Comparison of the correctly classified (true positive - TP) and not correct classified (false positive - FP) reads of the simulated metagenome between the classifiers, metaBEETL, CARMA3, MEGAN and Genometa.
| Taxonomic Level | metaBEETL | CARMA3 | MEGAN | Genometa | ||||
|---|---|---|---|---|---|---|---|---|
| TP | FP | TP | FP | TP | FP | TP | FP | |
| Superkingdom | 129,290 | 0 | 161,162 | 153 | 178,712 | 5 | 118,340 | 0 |
| Phylum | 129,280 | 10 | 158,904 | 395 | 176,604 | 31 | 113,138 | 5,202 |
| Class | 129,279 | 11 | 157,545 | 395 | 175,718 | 42 | 113,138 | 5,202 |
| Order | 129,279 | 11 | 155,625 | 220 | 174,737 | 47 | 113,138 | 5,202 |
| Family | 129,278 | 11 | 151,684 | 363 | 171,227 | 103 | 113,125 | 5,208 |
| Genus | 129,262 | 28 | 132,251 | 513 | 151,292 | 649 | 109,884 | 8,435 |
| Species | 129,242 | 48 | 51,920 | 232 | 110,728 | 1,196 | 109,444 | 8,896 |
Comparison of the simulated taxonomic profile of an artificial metagenome and the predicted profiles from metaBEETL, CARMA3, MEGAN and Genometa.

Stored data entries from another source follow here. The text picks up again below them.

/-- amo.add (R288). -/
def execAmoAdd (d : Bool) (sc : Scope) (rd ra rb : BitVec 6) (s : State) : Host.Outcome State Fault Refusal :=
  .next (s.amoIssue .add d sc rd ra rb)
/-- amo.and (R288). -/
def execAmoAnd (d : Bool) (sc : Scope) (rd ra rb : BitVec 6) (s : State) : Host.Outcome State Fault Refusal :=
  .next (s.amoIssue .and d sc rd ra rb)
/-- amo.or (R288). -/
def execAmoOr (d : Bool) (sc : Scope) (rd ra rb : BitVec 6) (s : State) : Host.Outcome State Fault Refusal :=
  .next (s.amoIssue .or d sc rd ra rb)
/-- amo.xor (R288). -/
def execAmoXor (d : Bool) (sc : Scope) (rd ra rb : BitVec 6) (s : State) : Host.Outcome State Fault Refusal :=
  .next (s.amoIssue .xor d sc rd ra rb)
/-- amo.swap (R288). -/
def execAmoSwap (d : Bool) (sc : Scope) (rd ra rb : BitVec 6) (s : State) : Host.Outcome State Fault Refusal :=
  .next (s.amoIssue .swap d sc rd ra rb)
/-- amo.cas (R288). -/
def execAmoCas (d : Bool) (sc : Scope) (rd ra rb : BitVec 6) (s : State) : Host.Outcome State Fault Refusal :=
  .next (s.amoIssue .cas d sc rd ra rb)
/-- amo.min (R288). -/
def execAmoMin (d : Bool) (sc : Scope) (rd ra rb : BitVec 6) (s : State) : Host.Outcome State Fault Refusal :=
  .next (s.amoIssue .min d sc rd ra rb)
/-- amo.max (R288). -/
def execAmoMax (d : Bool) (sc : Scope) (rd ra rb : BitVec 6) (s : State) : Host.Outcome State Fault Refusal :=
  .next (s.amoIssue .max d sc rd ra rb)
/-- amo.minu (R288). -/
def execAmoMinu (d : Bool) (sc : Scope) (rd ra rb : BitVec 6) (s : State) : Host.Outcome State Fault Refusal :=
  .next (s.amoIssue .minu d sc rd ra rb)
/-- amo.maxu (R288). -/
def execAmoMaxu (d : Bool) (sc : Scope) (rd ra rb : BitVec 6) (s : State) : Host.Outcome State Fault Refusal :=
  .next (s.amoIssue .maxu d sc rd ra rb)
/-- amo.fadd, .w only (R287, R288). -/
def execAmoFadd (sc : Scope) (rd ra rb : BitVec 6) (s : State) : Host.Outcome State Fault Refusal :=
  .next (s.amoIssue .fadd false sc rd ra rb)
/-- amo.ld (R288). -/
def execAmoLd (d : Bool) (sc : Scope) (rd ra : BitVec 6) (s : State) : Host.Outcome State Fault Refusal :=
  .next (s.amoIssue .ld d sc rd ra 0)

end Sys2Proof.Machine
end

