/-- Deliver(c, d) (R160). -/
def State.cellDeliver (s : State) (m : Msg) (d : Nat) : State :=
  let b := m.pa
  let p := s.cf b 2 24 40
  let s1 := if d ≤ p then s.setCf b 2 24 40 (p - d) else (s.setCf b 2 24 40 0).underflow m (d - p)
  let s2 := s1.cellAnswer m .ack
  if s2.cArrived b = s2.cParties b ∧ s2.cf b 2 24 40 = 0 then s2.completePhase b else s2

/-! ### The home bank -/

/-- The kinds an operation serves (R294). -/
def HomeOp.serves (o : HomeOp) (kind : Nat) : Bool :=
  match o with
  | .acq | .tryacq | .rel => kind = 0
  | .call _ => kind = 0 || kind = 2
  | .arrive _ | .arriveWait => kind = 1 || kind = 2
  | .expect _ | .sbWait _ | .deliver _ => kind = 3
  | .depaWait _ _ _ => kind = 2
  | _ => true

def HomeOp.isInit : HomeOp → Bool
  | .cellInit _ => true
  | _ => false

/-- The checks of a cell operation at its bank (R75, R146, R292); then `effect`. -/
def State.atBank (s : State) (m : Msg) (effect : State → State) : State :=
  if m.loc ≠ .home ∨ s.mustWait m then s
  else match s.refusal m ⟨32, true, !m.op.isInit, false⟩ with
    | (s1, some t) => s1.answer { m with aux := 64 } (.error t)
    | (s1, none) =>
      let s2 := (s1.dirty m.core m.leaf).freshRate m.pa
      match m.op with
      | .cellInit _ | .scopeRead => (effect s2).joinWake m.pa 32
      | _ =>
        if ¬ s2.isCell m.pa then s2.answer { m with aux := 64 } (.error (TrapRec.make 0x0D m.va 1 0))
        else if ¬ m.op.serves (s2.cellKind m.pa) then s2.cellFault m 0x0D 2
        else (effect s2).joinWake m.pa 32

/-- CELL_ACQUIRE_AT_BANK: acq, tryacq and sync.call (R149, R154, R155, R159). -/
def State.acquireAtBank (s : State) (id : Nat) : State :=
  match s.msg id with
  | none => s
  | some m => match m.op with
    | .acq => s.atBank m fun s => s.acquire m
    | .tryacq => s.atBank m fun s => s.tryAcquire m
    | .call _ => s.atBank m fun s =>
      if ¬ s.cDlv m.pa then s.cellFault m 0x0E 1
      else if s.cellKind m.pa = 2 then s.counterCall m else s.acquire m
    | _ => s

/-- CELL_ACQUIRE_AT_BANK (R149). -/
def execCellAcquireAtBank (msg : Nat) (s : State) : Host.Outcome State Fault Refusal := .next (s.acquireAtBank msg)

/-- CELL_RELEASE_AT_BANK: rel (R150). -/
def State.releaseAtBank (s : State) (id : Nat) : State :=
  match s.msg id with
  | none => s
  | some m => match m.op with
    | .rel => s.atBank m fun s =>
      if ¬ s.cHeld m.pa ∨ bit (s.cw m.pa 2) 62 ∨ s.holders.look m.pa ≠ some m.tid then s.cellFault m 0x0D 3
      else (s.release m.pa).cellAnswer m .ack
    | _ => s

/-- CELL_RELEASE_AT_BANK (R150). -/
def execCellReleaseAtBank (msg : Nat) (s : State) : Host.Outcome State Fault Refusal := .next (s.releaseAtBank msg)

/-- BARRIER_ARRIVAL_AT_BANK (R157). -/
def State.barrierAtBank (s : State) (id : Nat) : State :=
  match s.msg id with
  | none => s
  | some m => match m.op with
    | .arrive _ | .arriveWait =>
      if s.isCell m.pa ∧ s.cellKind m.pa = 2 then s else s.atBank m fun s => s.barrierArrive m
    | _ => s

/-- COUNTER_ARRIVAL_AT_BANK (R159); the dispatcher's wait on DEPA among them (R79). -/
def State.counterAtBank (s : State) (id : Nat) : State :=
  match s.msg id with
  | none => s
  | some m =>
    let other : Bool := s.isCell m.pa && s.cellKind m.pa ≠ 2
    match m.op with
    | .arrive a => if other then s else s.atBank m fun s => s.counterArrive m a
    | .arriveWait => if other then s else s.atBank m fun s => s.counterWait m
    | .depaWait _ _ _ => s.atBank m fun s => s.counterWait m
    | _ => s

| Taxonomic Level | metaBEETL | CARMA3 | MEGAN | Genometa |
|---|---|---|---|---|
| Superkingdom | 1 | 1 | 1 | - |
| Phylum | 7.47 | 22.44 | 22.89 | - |
| Class | 7.48 | 25.70 | 23.84 | - |
| Order | 9.45 | 24.26 | 24.23 | - |
| Family | 9.39 | 22.15 | 19.60 | - |
| Genus | 10.85 | 26.22 | 21.56 | 38.82 |
| Species | 10.59 | 19.02 | 22.44 | 38.16 |
We compared profiles using the Euclidean distance to the simulated profile. Results from Genometa were only available at level genus and species.
Figure 1Species-level classification computed by metaBEETL for sample SRS013948 from the Human Microbiome Project.